Content starts

def execPathTestDue (dt : Nat) (s : State) : Host.Outcome State Fault Refusal := done ((s.advance dt).pathDue)

/-! ## The rows of the safe outputs -/

/-- A dark test of a channel's switch is due: TPER after its last one, and the first of Bronze TPER/2 after Cobalt's, which in FREEZE
Bronze does not wait for (R344, R346). -/
def State.darkDue (s : State) (k : Fin 4) (bronze : Bool) : Bool :=
  let o := s.saf.out[k]
  match bronze, o.lastB, o.lastC with
  | false, _, some t => decide (t + s.soTper k ≤ s.now)
  | false, _, none => true
  | true, some t, _ => decide (t + s.soTper k ≤ s.now)
  | true, none, some t => decide (t + s.soTper k / 2 ≤ s.now)
  | true, none, none => !s.running

/-- `SO_DARK_TEST_START`: a channel switches its switch of an output off once per TPER (R344); in FREEZE Bronze alone (R346). -/
def State.darkStart (s : State) (k : Fin 4) (bronze : Bool) : State :=
  let o := s.saf.out[k]
  if s.chanLive bronze && o.isOn && o.darkC.isNone && o.darkB.isNone && s.darkDue k bronze then
    s.modOut k (fun o =>
      if bronze then { o with swB := false, darkB := some s.now, lastB := some s.now, offInTest := false }
      else { o with swC := false, darkC := some s.now, lastC := some s.now, offInTest := false })
  else s

def execSoDarkTestStart (dt : Nat) (k : Fin 4) (bronze : Bool) (s : State) : Host.Outcome State Fault Refusal :=
  done ((s.advance dt).darkStart k bronze)

/-- `SO_DARK_TEST_END`: at the end of TPW the output must read below 5 V; where an off demand came meanwhile the result is
discarded and the switch stays off (R344). A Cobalt pulse that runs at a freeze completes, untested, and that switch takes its commanded state
(R346). -/
def State.darkEnd (s : State) (k : Fin 4) (bronze : Bool) (mv : Nat) : State :=
  let o := s.saf.out[k]
  let frozen := s.mode.mode == .freeze
  match if bronze then o.darkB else o.darkC with
  | some t =>
    if s.safLive && decide (t + s.soTpw k ≤ s.now) then
      let s := s.modOut k (fun o =>
        if bronze then { o with darkB := none, swB := o.cmdB && !o.offInTest, discarded := o.offInTest, offInTest := false }
        else { o with darkC := none, swC := o.cmdC && (frozen || !o.offInTest), discarded := o.offInTest, offInTest := false })
      if o.offInTest || decide (mv < 5000) || !s.chanLive bronze then s else s.soFault bronze k 1 mv
    else s
  | none => s

def execSoDarkTestEnd (dt : Nat) (k : Fin 4) (bronze : Bool) (millivolt : Nat) (s : State) : Host.Outcome State Fault Refusal :=
  done ((s.advance dt).darkEnd k bronze millivolt)

/-- `SO_OFF_VOLTAGE_FAULT`: a channel reads an output above 12 V for 1 ms while it is commanded off (R320, R344). -/
def State.soOffVoltage (s : State) (k : Fin 4) (mv : Nat) (bronze : Bool) : State :=
  let o := s.saf.out[k]
  if s.chanLive bronze && !o.cmd && decide (12000 < mv) && decide (o.offAt + 1000000 ≤ s.now) then s.soFault bronze k 2 mv else s

def execSoOffVoltageFault (dt : Nat) (k : Fin 4) (millivolt : Nat) (s : State) (bronze : Bool := false) : Host.Outcome State Fault Refusal :=
  done ((s.advance dt).soOffVoltage k millivolt bronze)

/-- `EDM_TIMEOUT`: EDM has not followed within EDM_T, as a channel times it; in FREEZE Bronze does (R320, R345). -/
def State.edmTimeout (s : State) (k : Fin 4) (bronze : Bool) : State :=
  match if bronze then s.saf.out[k].edmB else s.saf.out[k].edmC with
  | some (lvl, t) =>
    if s.chanLive bronze && decide (t ≤ s.now) && s.saf.edm.getLsbD k != lvl then
      (s.modOut k (fun o => if bronze then { o with edmB := none } else { o with edmC := none })).edmFault bronze k 3
    else s
  | none => s

def execEdmTimeout (dt : Nat) (k : Fin 4) (s : State) (bronze : Bool := false) : Host.Outcome State Fault Refusal := done ((s.advance dt).edmTimeout k bronze)

/-- `SO_CURRENT_LIMIT_OFF`: an output held in current limit for more than 10 ms switches itself off; its EDM is watched anew
(R548). -/
def State.soLimited (s : State) (k : Fin 4) : State :=
  let wait := some (false, s.now + s.soEdm k)
  if s.safLive && s.saf.out[k].isOn then
    s.modOut k (fun o =>
      let o := { o with limited := true }
      if s.regs.SAF_SOk_CFG_EDM_EN k then { o with edmC := wait, edmB := wait } else o)
  else s

def execSoCurrentLimitOff (dt : Nat) (k : Fin 4) (s : State) : Host.Outcome State Fault Refusal :=
  done ((s.advance dt).soLimited k)

/-! ## SRST (R347 to R351) -/

/-- `SRST_PRESS`: a raw press edge. -/
def State.srstPress (s : State) : State :=
  if s.saf.srst.high then s
  else s.modSrst (fun x => { x with
    high := true, pressAt := s.now, bronze := false, stuckPress := false, lowOk := x.lowOk && decide (x.lowAt + 1000000000 ≤ s.now) })

def execSrstPress (dt : Nat) (s : State) : Host.Outcome State Fault Refusal := done ((s.advance dt).srstPress)

/-- `SRST_BRONZE_TIMER`: Bronze's 70 ms timer expires during a press (R348). -/
def State.srstBronze (s : State) : State :=
  if s.saf.srst.high && decide (s.saf.srst.pressAt + 70000000 ≤ s.now) then s.modSrst (fun x => { x with bronze := true }) else s
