-- ==== Sys2Proof/Machine/Sensing.lean ====
section
/-! DEFINITION. Current and position sensing (chapter 07): sigma-delta channels, zero offsets, DC-link return samples, declared
faults and their clearance, and the position interfaces. -/
namespace Sys2Proof.Machine

/-! ## Declared faults (R186 to R190) -/

/-- The axis and phase of an enabled phase-current channel. -/
def State.phaseOf (s : State) (c : Fin 32) : Option (Fin 6 × Fin 3) :=
  if s.regs.SNS_SDIc_CFG_EN c && s.regs.SNS_SDIc_CFG_ROLE c then
    some (Fin.ofNat 6 (s.regs.SNS_SDIc_CFG_AXIS c), Fin.ofNat 3 (s.regs.SNS_SDIc_CFG_PHASE c))
  else none

/-- An axis in ASC without a current measurement has an unknown peak from then on; where it loses its last speed estimate the ASC becomes
blind (R230). -/
def State.blindCheck (s : State) (n : Fin 6) : State :=
  let s := if s.ax[n].state = .asc ∧ s.noCurrent n then s.modAx n (fun x => { x with ascSt := { x.ascSt with peak := none } }) else s
  if s.ax[n].state = .asc ∧ !s.ax[n].blind ∧ s.blindNow n then
    s.modAx n (fun x => { x with
      blind := true, ipk := none
      ascSt := { x.ascSt with peak := none, blindEnd := some (x.ascSt.since + nsOf (s.regs.AXn_ASC_BLIND_T n)) } })
  else s

/-- The boundary that ends the tick now running brings the current-limit factor; the checks of R190 start afresh. -/
def SnsAx.faulted (q : SnsAx) (k : Fin 3) (t : Nat) : SnsAx :=
  { q with limpNext := true, agree := vset q.agree k (fun _ => 0), clean := vset q.clean k (fun _ => t), vcnt := 0 }

/-- A faulty sensor fails a check of R190 once more: its second of clean running, and the agreeing updates in it, begin anew. -/
def SnsAx.unclean (q : SnsAx) (k : Fin 3) (t : Nat) : SnsAx :=
  { q with agree := vset q.agree k (fun _ => 0), clean := vset q.clean k (fun _ => t) }

/-- The update to which a declaration made now belongs: the last one whose sample instant has come, while its edge-update instant lies
ahead (R187). -/
def State.updNow (s : State) (n : Fin 6) : Option Upd :=
  (s.snt[axis10 n].upds.filter (fun u => decide (u.sample ≤ s.tb) && decide (s.tb ≤ u.edge))).getLast?

/-- A declaration is noted with the update to which it belongs (R191). -/
def State.noteDecl (s : State) (n : Fin 6) (sdi : Bool) : State :=
  match s.updNow n with
  | some u => s.modSns n (fun q => { q with
      undo := { at' := u.sample, sdi := sdi, fbSdi := q.fbSdi, fbDcs := q.fbDcs, limp := q.limp, limpNext := q.limpNext } :: q.undo })
  | none => s
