-- ==== Sys2Proof/Machine/Sentinel.lean ====
section
/-! DEFINITION. Updates of the axes and the latency sentinel (chapter 02): sample instants, the engine's updates, posted edge
sets, misses and the LATE reactions, the carrier, and the clear commands of the sentinel and the outer tick. -/
namespace Sys2Proof.Machine

/-! ## Sample instants and updates (R51, R205, R206) -/

/-- The carrier period in force of an axis, ns; 0 before HOLD entry. -/
def State.perNs (s : State) (a : Fin 10) : Nat := if s.snt[a].freq = 0 then 0 else periodNs s.snt[a].freq

/-- A valley of the carrier of an axis. -/
def State.valley10 (s : State) (a : Fin 10) : Nat :=
  match mainOf a with | some n => s.ax[n].valley | none => s.aux[auxOf a].valley

/-- The extreme of the carrier of an axis in the tick that begins at TB_NOW: its number and its instant. -/
def State.extreme (s : State) (a : Fin 10) : Option (Nat × Nat) := extremeIn (s.valley10 a) s.snt[a].freq s.tb

/-- Does a carrier valley of the axis lie in the tick that begins at TB_NOW? -/
def State.atValley (s : State) (a : Fin 10) : Bool := match s.extreme a with | some (k, _) => k % 2 == 0 | none => false

/-- The update interval of an axis, ns. -/
def State.intervalNs (s : State) (a : Fin 10) : Nat :=
  match mainOf a with | some n => s.tuNs n | none => s.perNs a

/-- What is in force at the sample instant of an update of a main axis is kept with it (R30, R32, R210). -/
def State.sampled (s : State) (n : Fin 6) (u : Upd) : Upd :=
  { u with
    regs := s.regs, refT := s.ax[n].refT, refId := s.ax[n].refId, refN := s.ax[n].refN, fold := s.cmd.ax[n].fold, limp := s.sns.ax[n].limp }

/-- `SAMPLE_INSTANT`: at a carrier extreme the inputs of an update of a main axis are taken; at a valley refresh insertion counts
(R144, R197, R199, R206). While the axis has no update its position is still captured (R197, R272); an
interface that is bound to no axis has no transfer (DEDUCED, log 154). -/
def State.sampleInstant (s : State) (n : Fin 6) (hsUv : BitVec 3) : State :=
  let a := axis10 n
  let twice := s.regs.AXn_FOC_CFG_UPD n
  match s.extreme a with
  | none => s
  | some (k, at') =>
    let valley := k % 2 == 0
    if !(s.running && s.axAlloc n && (valley || twice) && s.snt[a].upds.all (fun u => decide (u.sample < s.tb))) then s
    else
      let s := if valley then s.countRefresh a (hsUv.setWidth 4) else s
      let e := s.encOf n
      let bound := s.regs.SNS_AXn_ENC_EN n
      let s := if bound then s.encCapture e else s
      let p := if bound then s.encAt e else (0, 0)
      let s := if bound then s.encTransfer e else s
      if !s.ax[n].state.watched then s.encCoast n
      else s.modSnt a (fun q => { q with
        upds := q.upds ++ [s.sampled n {
          half := 1 / s.snt[a].freq / 2
          sample := at', edge := edgeAfter s.ax[n].valley s.snt[a].freq twice k, started := false, posted := none, pos := p.1, spd := p.2 }] })

/-- At a boundary an update sampled at it takes the references, limits and register words that come into force there, whichever of the
two commands came first (R30, R32). -/
def State.resample (s : State) (n : Fin 6) : State :=
  s.modSnt (axis10 n) (fun q => { q with
    upds := q.upds.map (fun u => if s.tb ≤ u.sample ∧ u.started = false then s.sampled n u else u) })

def execSampleInstant (dt : Nat) (n : Fin 6) (hsUv : BitVec 3) (s : State) : Host.Outcome State Fault Refusal :=
  done ((s.advance dt).sampleInstant n hsUv)

/-- `CURRENT_LOOP_UPDATE`: the free engine starts the earliest update whose inputs are available and whose edge-update instant has
not passed (R51), with the parameters, references and limits of its sample instant. `y`: the normalised filter outputs of phases
U, V, W. -/
def State.loopUpdate (s : State) (n : Fin 6) (yU yV yW : Rat) : State :=
  let q := s.snt[axis10 n]
  let ready (u : Upd) : Bool := !u.started && decide (u.sample + (s.asOf n u).filterNs n ≤ s.tb) && decide (s.tb ≤ u.edge)
  match q.upds.find? ready with
  | none => s
  | some u =>
    if q.busy || !s.running then s
    else
      let y : Vector Rat 3 := #v[yU, yV, yW]
      let r := (s.asOf n u).engineUpdate n u y
      let s := (List.finRange 3).foldl (fun s p =>
        match s.sdiOf n p with
        | some c => s.modSdi c (fun d => { d with
            val := s.sdiAmps c y[p]
            runEnd := if d.runEnd.isNone && decide (d.stuckAt < u.sample) && decide (y[p] ≠ levelValue d.stuckLevel) then some u.sample
              else d.runEnd })
        | none => s) s
      ((s.modAx n (fun x => { x with result := some r, run := some { upd := u, y := y, eng := x.eng, sns := s.sns.ax[n] } })).modSnt (axis10 n) (fun q => { q with
        upds := modFirst ready (fun u => { u with started := true }) q.upds })).onFreeIx (· + 5)

def execCurrentLoopUpdate (dt : Nat) (n : Fin 6) (yU yV yW : Rat) (s : State) : Host.Outcome State Fault Refusal :=
  done ((s.advance dt).loopUpdate n yU yV yW)

/-! ## Sample blocks (R522) -/

/-- A sample block is emitted. -/
def State.blockEmit (s : State) (n : Fin 6) : State :=
  match s.blk[n] with
  | none => s
  | some b =>
    (s.onBlk (fun v => v.set n none)).emit b.first (Unit.ax n) 1 0
      (leBytes 8 b.first ++ leBytes 4 b.interval ++ leBytes 4 b.count ++ b.bytes)

/-- One sample: i_d, i_q, v_d, v_q, speed, V_dc, the angle and T*. -/
def State.sampleBytes (s : State) (n : Fin 6) : List Byte :=
  let e := s.ax[n].eng
  wordsBytes [toF32 e.iD, toF32 e.iQ, toF32 e.vD, toF32 e.vQ, toF32 e.speed, toF32 s.sns.ain[s.vdcAin n].val, e.angle,
    toF32 s.ax[n].refT]

/-- An update posted in time may give a sample. -/
def State.takeSample (s : State) (n : Fin 6) (sample : Nat) : State :=
  if !Nat.testBit s.regs.DEV_SMP_CFG_AX n.val then s
  else
    let k := s.smpCnt[n] + 1
    if k < s.regs.DEV_SMP_CFG_DECIM then s.onSmpCnt (fun v => v.set n k)
    else
      let b := s.blk[n].getD { first := sample, interval := s.regs.DEV_SMP_CFG_DECIM * s.tuNs n, count := 0, bytes := [] }
      let b := { b with count := b.count + 1, bytes := b.bytes ++ s.sampleBytes n }
      let s := (s.onSmpCnt (fun v => v.set n 0)).onBlk (fun v => v.set n (some b))
      if s.regs.DEV_SMP_CFG_COUNT ≤ b.count then s.blockEmit n else s

/-! ## Posting (R49, R50) -/

/-- The result of a main axis's update is posted: its state is committed and its set waits for the edge-update instant. -/
def State.commitMain (s : State) (n : Fin 6) (r : EngResult) : State :=
  let s := s.modSns n (fun q => q.commit r.sns)
  let s := s.modAx n (fun x =>
    let mag := hyp r.eng.iD r.eng.iQ
    { x with
      eng := r.eng, posted := some r.set, result := none, updAt := r.sample
      ascSt := if x.state = .asc then
          { x.ascSt with
            peak := if s.noCurrent n then none else x.ascSt.peak.map (max mag)
            below := if absR r.eng.speed < 4 / 5 * s.nAsc n then some (x.ascSt.below.getD r.sample) else none }
        else x.ascSt
      cat := { x.cat with
        slow := x.cat.slow
          && decide (absR (r.eng.w * 60 / (2 * Config.pi * (s.regs.AXn_FOC_CFG_POLES n : Rat))) < s.regs.AXn_OBS_NMIN n) }
      still := if x.state = .stop ∧ absR r.eng.speed < s.regs.AXn_SPD_STILL n then some (x.still.getD r.sample) else none
      sumSq := x.sumSq + (if x.bridge = .off then 0 else r.isq), sumTq := x.sumTq + r.torque, sumN := x.sumN + 1 })
  let s := match r.handover with
    | some (d, ang) =>
      let s := s.event r.sample (Unit.ax n) 0x0806 d (ang.toNat / 65536)
      if d = 1 then
        s.modCmd n (fun c => { c with
          r := r.eng.speed, nf := r.eng.speed, a := 0
          int := 3 / 2 * (s.regs.AXn_FOC_CFG_POLES n : Rat) * s.regs.AXn_MOT_PSI n * r.eng.iQ })
      else s
    | none => s
  let s := if r.zcAsc then
      if s.ax[n].cat.blind then
        (s.event s.tb (Unit.ax n) 0x0809 0 (nsOf (s.regs.AXn_ASC_BLIND_T n) / 1000000)).axHaltOff n 0x0809
      else s.ascEnter n 3 (s.ascSide n) false s.tb none
    else s
  s.takeSample n r.sample

/-- `EDGE_SET_POSTED`: the engine posts the edge set of the update it works on; the sentinel takes its slack (R49, R50, R52,
R55), and Bronze takes the speed of the update (R336); in FREEZE the engine stands still (R191, R500). A SLACK window runs from the edge-update instant of its first SLACK update (DESIGN CHOICE, log 107). -/
def State.edgePosted (s : State) (a : Fin 10) : State :=
  let working (u : Upd) : Bool := u.started && u.posted.isNone && decide (s.tb ≤ u.edge)
  match (if s.running then s.snt[a].upds.find? working else none) with
  | none => s
  | some u =>
    let tu := s.intervalNs a
    let slack : Int := (u.edge : Int) - (s.tb : Int)
    let low := decide ((u.edge - s.tb) * 5 < tu)
    let full := match mainOf a with
      | some n => nsOf (1 / s.regs.AXn_PWM_F n / (if s.regs.AXn_FOC_CFG_UPD n then 2 else 1))
      | none => tu
    let used := s.tb - u.sample
    let clean := decide (used * 5 ≤ full * 3)
    let s := s.modSnt a (fun q => { q with
      upds := modFirst working (fun u => { u with posted := some s.tb }) q.upds
      slack := low, hold := false, consec := 0, last := slack
      least := some (match q.least with | some m => min m slack | none => slack)
      slackCnt := if low then satInc 16 q.slackCnt else q.slackCnt
      window := if !low then q.window
        else match q.window with
          | some (t, k, m) => some (t, k + 1, min m slack)
          | none => some (u.edge, 1, slack)
      clearSince := if clean then some (q.clearSince.getD s.tb) else none
      clearMax := if !clean then 0 else if q.clearSince.isNone then used else max q.clearMax used })
    match mainOf a with
    | some n => match s.ax[n].result with | some r => (s.commitMain n r).ss1Bronze n r.sample | none => s
    | none => (s.modAux (auxOf a) (fun x => match x.result with
        | some (_, e) => { x with eng := e, result := none, posted := some e.duties }
        | none => x)).auxBegin (auxOf a)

Content ends

Copy each line of the entries in which the string "takeSample" is found.

def State.takeSample (s : State) (n : Fin 6) (sample : Nat) : State :=
  s.takeSample n r.sample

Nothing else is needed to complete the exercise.